### What you need to do
Copy each line of the following data that contains "Status".

### Collected data
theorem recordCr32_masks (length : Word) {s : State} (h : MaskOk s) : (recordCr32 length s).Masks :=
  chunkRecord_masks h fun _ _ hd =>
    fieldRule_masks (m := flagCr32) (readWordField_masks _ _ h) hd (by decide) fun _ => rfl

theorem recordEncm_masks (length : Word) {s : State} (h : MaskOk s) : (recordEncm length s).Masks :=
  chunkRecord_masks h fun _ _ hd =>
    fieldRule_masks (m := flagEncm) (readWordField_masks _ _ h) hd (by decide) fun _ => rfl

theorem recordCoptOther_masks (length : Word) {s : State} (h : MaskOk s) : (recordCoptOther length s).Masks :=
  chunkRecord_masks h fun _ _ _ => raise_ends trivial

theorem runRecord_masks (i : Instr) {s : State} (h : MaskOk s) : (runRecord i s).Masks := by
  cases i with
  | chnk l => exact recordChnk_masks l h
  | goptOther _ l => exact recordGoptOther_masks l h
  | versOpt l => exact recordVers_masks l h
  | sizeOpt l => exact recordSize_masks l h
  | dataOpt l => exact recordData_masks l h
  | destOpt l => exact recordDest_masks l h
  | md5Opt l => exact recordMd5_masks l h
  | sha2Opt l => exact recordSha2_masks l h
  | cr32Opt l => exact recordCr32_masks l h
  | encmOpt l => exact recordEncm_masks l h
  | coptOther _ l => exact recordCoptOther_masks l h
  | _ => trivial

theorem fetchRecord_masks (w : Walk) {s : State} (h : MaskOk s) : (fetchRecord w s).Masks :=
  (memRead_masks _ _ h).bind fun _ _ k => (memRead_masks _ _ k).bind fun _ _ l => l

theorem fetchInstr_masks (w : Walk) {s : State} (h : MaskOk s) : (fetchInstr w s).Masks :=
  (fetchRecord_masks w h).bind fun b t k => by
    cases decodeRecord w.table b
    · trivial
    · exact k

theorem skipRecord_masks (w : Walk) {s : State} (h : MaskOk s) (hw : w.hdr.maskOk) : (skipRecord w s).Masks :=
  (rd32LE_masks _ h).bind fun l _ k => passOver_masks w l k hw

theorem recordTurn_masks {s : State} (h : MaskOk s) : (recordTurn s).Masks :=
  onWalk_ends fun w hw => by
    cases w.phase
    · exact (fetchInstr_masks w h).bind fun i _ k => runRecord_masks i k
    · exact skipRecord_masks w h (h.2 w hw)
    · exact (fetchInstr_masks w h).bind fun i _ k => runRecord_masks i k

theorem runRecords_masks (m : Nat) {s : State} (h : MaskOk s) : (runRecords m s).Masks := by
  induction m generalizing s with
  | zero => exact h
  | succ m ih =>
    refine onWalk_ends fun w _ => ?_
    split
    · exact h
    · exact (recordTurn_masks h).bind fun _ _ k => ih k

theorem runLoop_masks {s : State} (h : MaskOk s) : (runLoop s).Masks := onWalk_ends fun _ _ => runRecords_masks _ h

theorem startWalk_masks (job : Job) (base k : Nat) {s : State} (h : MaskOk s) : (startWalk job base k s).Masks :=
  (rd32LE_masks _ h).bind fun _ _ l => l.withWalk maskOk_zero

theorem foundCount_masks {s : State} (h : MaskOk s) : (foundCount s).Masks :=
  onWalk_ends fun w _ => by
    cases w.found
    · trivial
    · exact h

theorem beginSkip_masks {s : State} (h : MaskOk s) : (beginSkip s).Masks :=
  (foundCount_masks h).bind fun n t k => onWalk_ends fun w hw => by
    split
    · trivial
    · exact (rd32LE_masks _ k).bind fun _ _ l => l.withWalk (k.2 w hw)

--

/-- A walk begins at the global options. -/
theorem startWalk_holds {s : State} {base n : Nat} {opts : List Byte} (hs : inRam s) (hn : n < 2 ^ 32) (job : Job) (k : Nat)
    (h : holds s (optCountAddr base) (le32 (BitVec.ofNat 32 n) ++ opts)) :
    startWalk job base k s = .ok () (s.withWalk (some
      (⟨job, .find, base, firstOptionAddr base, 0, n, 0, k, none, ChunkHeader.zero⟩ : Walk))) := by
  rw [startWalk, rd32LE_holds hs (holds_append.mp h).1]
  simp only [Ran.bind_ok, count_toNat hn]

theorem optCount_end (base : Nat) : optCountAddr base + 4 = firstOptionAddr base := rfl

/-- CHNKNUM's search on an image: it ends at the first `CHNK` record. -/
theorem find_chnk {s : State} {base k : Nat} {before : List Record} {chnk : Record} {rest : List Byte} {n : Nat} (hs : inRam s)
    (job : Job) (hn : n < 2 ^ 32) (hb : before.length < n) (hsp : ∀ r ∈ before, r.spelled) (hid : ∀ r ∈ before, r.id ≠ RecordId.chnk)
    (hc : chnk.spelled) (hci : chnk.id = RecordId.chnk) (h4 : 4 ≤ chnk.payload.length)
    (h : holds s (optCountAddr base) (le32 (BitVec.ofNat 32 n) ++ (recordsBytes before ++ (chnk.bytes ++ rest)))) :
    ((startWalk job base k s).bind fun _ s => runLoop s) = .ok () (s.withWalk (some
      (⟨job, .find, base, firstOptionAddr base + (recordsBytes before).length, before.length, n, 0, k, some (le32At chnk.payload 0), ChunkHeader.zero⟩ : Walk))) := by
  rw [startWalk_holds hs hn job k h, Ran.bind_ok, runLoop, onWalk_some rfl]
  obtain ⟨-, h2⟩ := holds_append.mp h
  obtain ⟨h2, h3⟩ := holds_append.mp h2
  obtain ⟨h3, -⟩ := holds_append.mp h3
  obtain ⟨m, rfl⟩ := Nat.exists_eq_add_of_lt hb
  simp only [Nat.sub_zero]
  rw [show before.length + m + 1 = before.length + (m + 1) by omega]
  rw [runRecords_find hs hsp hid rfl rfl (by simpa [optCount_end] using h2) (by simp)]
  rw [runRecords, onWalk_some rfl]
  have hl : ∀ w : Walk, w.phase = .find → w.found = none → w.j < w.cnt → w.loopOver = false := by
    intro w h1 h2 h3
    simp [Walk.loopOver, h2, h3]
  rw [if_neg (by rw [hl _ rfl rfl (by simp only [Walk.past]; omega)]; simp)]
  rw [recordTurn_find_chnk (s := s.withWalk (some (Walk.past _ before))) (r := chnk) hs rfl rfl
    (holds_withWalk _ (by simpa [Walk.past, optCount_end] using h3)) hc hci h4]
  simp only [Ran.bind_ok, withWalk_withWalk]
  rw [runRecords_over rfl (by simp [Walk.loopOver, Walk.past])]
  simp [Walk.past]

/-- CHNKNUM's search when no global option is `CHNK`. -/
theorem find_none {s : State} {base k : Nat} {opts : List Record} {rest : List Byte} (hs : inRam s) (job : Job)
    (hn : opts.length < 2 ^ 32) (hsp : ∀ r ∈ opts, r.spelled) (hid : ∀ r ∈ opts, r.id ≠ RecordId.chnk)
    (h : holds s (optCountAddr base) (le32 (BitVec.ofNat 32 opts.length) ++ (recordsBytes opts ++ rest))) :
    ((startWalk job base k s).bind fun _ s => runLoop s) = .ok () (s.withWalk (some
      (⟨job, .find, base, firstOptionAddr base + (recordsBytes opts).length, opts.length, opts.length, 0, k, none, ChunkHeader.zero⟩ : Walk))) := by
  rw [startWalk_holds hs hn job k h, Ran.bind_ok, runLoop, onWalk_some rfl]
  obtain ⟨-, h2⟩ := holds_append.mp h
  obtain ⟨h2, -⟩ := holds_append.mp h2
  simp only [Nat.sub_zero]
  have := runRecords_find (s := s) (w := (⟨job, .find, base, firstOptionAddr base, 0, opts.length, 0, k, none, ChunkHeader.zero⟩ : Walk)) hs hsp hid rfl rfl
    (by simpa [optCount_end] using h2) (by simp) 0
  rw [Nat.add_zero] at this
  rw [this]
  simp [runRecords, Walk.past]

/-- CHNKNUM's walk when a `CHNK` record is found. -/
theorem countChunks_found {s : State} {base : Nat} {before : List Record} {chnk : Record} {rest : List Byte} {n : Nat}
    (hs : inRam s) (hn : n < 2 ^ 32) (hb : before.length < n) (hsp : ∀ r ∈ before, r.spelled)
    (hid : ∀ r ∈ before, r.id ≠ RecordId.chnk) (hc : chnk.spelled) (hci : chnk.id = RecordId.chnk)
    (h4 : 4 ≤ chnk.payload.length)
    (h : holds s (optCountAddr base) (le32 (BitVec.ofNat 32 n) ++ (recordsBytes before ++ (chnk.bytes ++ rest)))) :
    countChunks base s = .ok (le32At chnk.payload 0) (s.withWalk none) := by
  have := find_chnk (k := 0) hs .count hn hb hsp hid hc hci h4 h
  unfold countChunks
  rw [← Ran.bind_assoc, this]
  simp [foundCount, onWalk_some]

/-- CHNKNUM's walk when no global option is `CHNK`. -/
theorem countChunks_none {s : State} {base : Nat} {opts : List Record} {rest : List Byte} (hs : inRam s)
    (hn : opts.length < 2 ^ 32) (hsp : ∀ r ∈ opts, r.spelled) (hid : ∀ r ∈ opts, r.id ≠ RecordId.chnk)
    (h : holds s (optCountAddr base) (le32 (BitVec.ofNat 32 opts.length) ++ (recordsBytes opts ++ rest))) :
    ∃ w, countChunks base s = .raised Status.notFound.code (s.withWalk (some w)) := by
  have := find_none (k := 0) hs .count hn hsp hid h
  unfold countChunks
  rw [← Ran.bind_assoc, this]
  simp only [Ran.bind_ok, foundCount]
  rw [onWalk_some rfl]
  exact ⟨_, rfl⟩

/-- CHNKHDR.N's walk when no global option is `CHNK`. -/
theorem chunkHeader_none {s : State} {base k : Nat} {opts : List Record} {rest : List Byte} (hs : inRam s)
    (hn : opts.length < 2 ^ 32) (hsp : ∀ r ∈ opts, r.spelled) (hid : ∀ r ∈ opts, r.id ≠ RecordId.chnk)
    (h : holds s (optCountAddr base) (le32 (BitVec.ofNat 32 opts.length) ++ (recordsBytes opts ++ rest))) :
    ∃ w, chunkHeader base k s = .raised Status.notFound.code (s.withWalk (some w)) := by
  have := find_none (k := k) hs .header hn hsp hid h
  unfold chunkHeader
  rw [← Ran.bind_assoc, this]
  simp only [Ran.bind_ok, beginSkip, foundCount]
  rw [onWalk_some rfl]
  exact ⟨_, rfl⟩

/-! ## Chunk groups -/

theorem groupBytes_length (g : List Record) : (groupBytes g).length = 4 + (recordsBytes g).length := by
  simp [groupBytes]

### Solution to the exercise
    ∃ w, countChunks base s = .raised Status.notFound.code (s.withWalk (some w)) := by
    ∃ w, chunkHeader base k s = .raised Status.notFound.code (s.withWalk (some w)) := by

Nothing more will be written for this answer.